The docker_migrate_init.py script creates a migrate.sh helper:

# Check current migration status
./migrate.sh status

# Apply pending migrations
./migrate.sh apply

# Create new migration
./migrate.sh create "Add company settings"

# Mark database as current (existing DBs)
./migrate.sh mark-current

Docker Compose Example

version: '3.8'
services:
  web:
    build: .
    environment:
      - DATABASE_URL=postgresql://user:pass@db:5432/timetrack
      - FLASK_APP=app.py
    volumes:
      # Persist migrations between container restarts
      - ./migrations:/app/migrations
    depends_on:
      - db
    command: ./startup_postgres.sh

  db:
    image: postgres:13
    environment:
      - POSTGRES_DB=timetrack
      - POSTGRES_USER=user
      - POSTGRES_PASSWORD=pass
    volumes:
      - postgres_data:/var/lib/postgresql/data

volumes:
  postgres_data:

Important Notes

1. Migrations Directory

  • The migrations/ directory should be persisted between deployments
  • Either use a volume mount or include it in your Docker image
  • Don't regenerate migrations on each deployment

2. Environment Variables

Always set these in your Docker environment:

FLASK_APP=app.py
DATABASE_URL=your_database_url

3. Production Workflow

  1. Development: Create and test migrations locally
  2. Commit: Add migration files to Git
  3. Build: Include migrations in Docker image
  4. Deploy: Startup script applies migrations automatically

4. Rollback Strategy

To rollback a migration:

# Inside container
flask db downgrade  # Go back one migration
flask db downgrade -2  # Go back two migrations

Troubleshooting

"No Git repository found"

This is expected in Docker.
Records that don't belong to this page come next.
/-! #### State.onMgmt -/

@[simp] theorem State.onMgmt_core (f : Mgmt → Mgmt) (s : State) : (s.onMgmt f).core = s.core := rfl
@[simp] theorem State.onMgmt_others (f : Mgmt → Mgmt) (s : State) : (s.onMgmt f).others = s.others := rfl
@[simp] theorem State.onMgmt_act (f : Mgmt → Mgmt) (s : State) : (s.onMgmt f).act = s.act := rfl
@[simp] theorem State.onMgmt_lane (f : Mgmt → Mgmt) (s : State) : (s.onMgmt f).lane = s.lane := rfl
@[simp] theorem State.onMgmt_gcc (f : Mgmt → Mgmt) (s : State) : (s.onMgmt f).gcc = s.gcc := rfl
@[simp] theorem State.onMgmt_mem (f : Mgmt → Mgmt) (s : State) : (s.onMgmt f).mem = s.mem := rfl
@[simp] theorem State.onMgmt_gran (f : Mgmt → Mgmt) (s : State) : (s.onMgmt f).gran = s.gran := rfl
@[simp] theorem State.onMgmt_xr (f : Mgmt → Mgmt) (s : State) : (s.onMgmt f).xr = s.xr := rfl
@[simp] theorem State.onMgmt_coll (f : Mgmt → Mgmt) (s : State) : (s.onMgmt f).coll = s.coll := rfl
@[simp] theorem State.onMgmt_disp (f : Mgmt → Mgmt) (s : State) : (s.onMgmt f).disp = s.disp := rfl
@[simp] theorem State.onMgmt_fab (f : Mgmt → Mgmt) (s : State) : (s.onMgmt f).fab = s.fab := rfl
@[simp] theorem State.onMgmt_mgmt (f : Mgmt → Mgmt) (s : State) : (s.onMgmt f).mgmt = f s.mgmt := rfl
@[simp] theorem State.onMgmt_agenda (f : Mgmt → Mgmt) (s : State) : (s.onMgmt f).agenda = s.agenda := rfl
@[simp] theorem State.onMgmt_ticks (f : Mgmt → Mgmt) (s : State) : (s.onMgmt f).ticks = s.ticks := rfl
Use docker_migrate_init.py instead of the Git-based scripts.

"Can't locate revision"

Your database references a migration that doesn't exist:

# Reset to current state
python docker_migrate_init.py
flask db stamp head

Migration conflicts after deployment

If migrations were created in different environments:

# Merge migrations
flask db merge -m "Merge production and development"
flask db upgrade

Best Practices

  1. Always test migrations in a staging environment first
  2. Back up your database before applying migrations in production
  3. Include migrations in your Docker image for consistency
  4. Don't generate migrations in production - only apply pre-tested ones
  5. Monitor the startup logs to ensure migrations apply successfully

Migration State in Different Scenarios

Scenario 1: Fresh deployment, empty database

  • Startup script runs docker_migrate_init.py
  • Creates baseline migration
  • Applies it to create all tables

Scenario 2: Existing database, first Flask-Migrate setup

  • Startup script runs docker_migrate_init.py
  • Creates baseline migration matching current schema
  • Stamps database as current (no changes)

Scenario 3: Subsequent deployments with new migrations

  • Startup script detects migrations/ exists
  • Runs flask db upgrade to apply new migrations

Scenario 4: Container restart (no new code)

  • Startup script detects migrations/ exists
  • Runs flask db upgrade (no-op if already current)

This approach ensures migrations work correctly in all Docker deployment scenarios!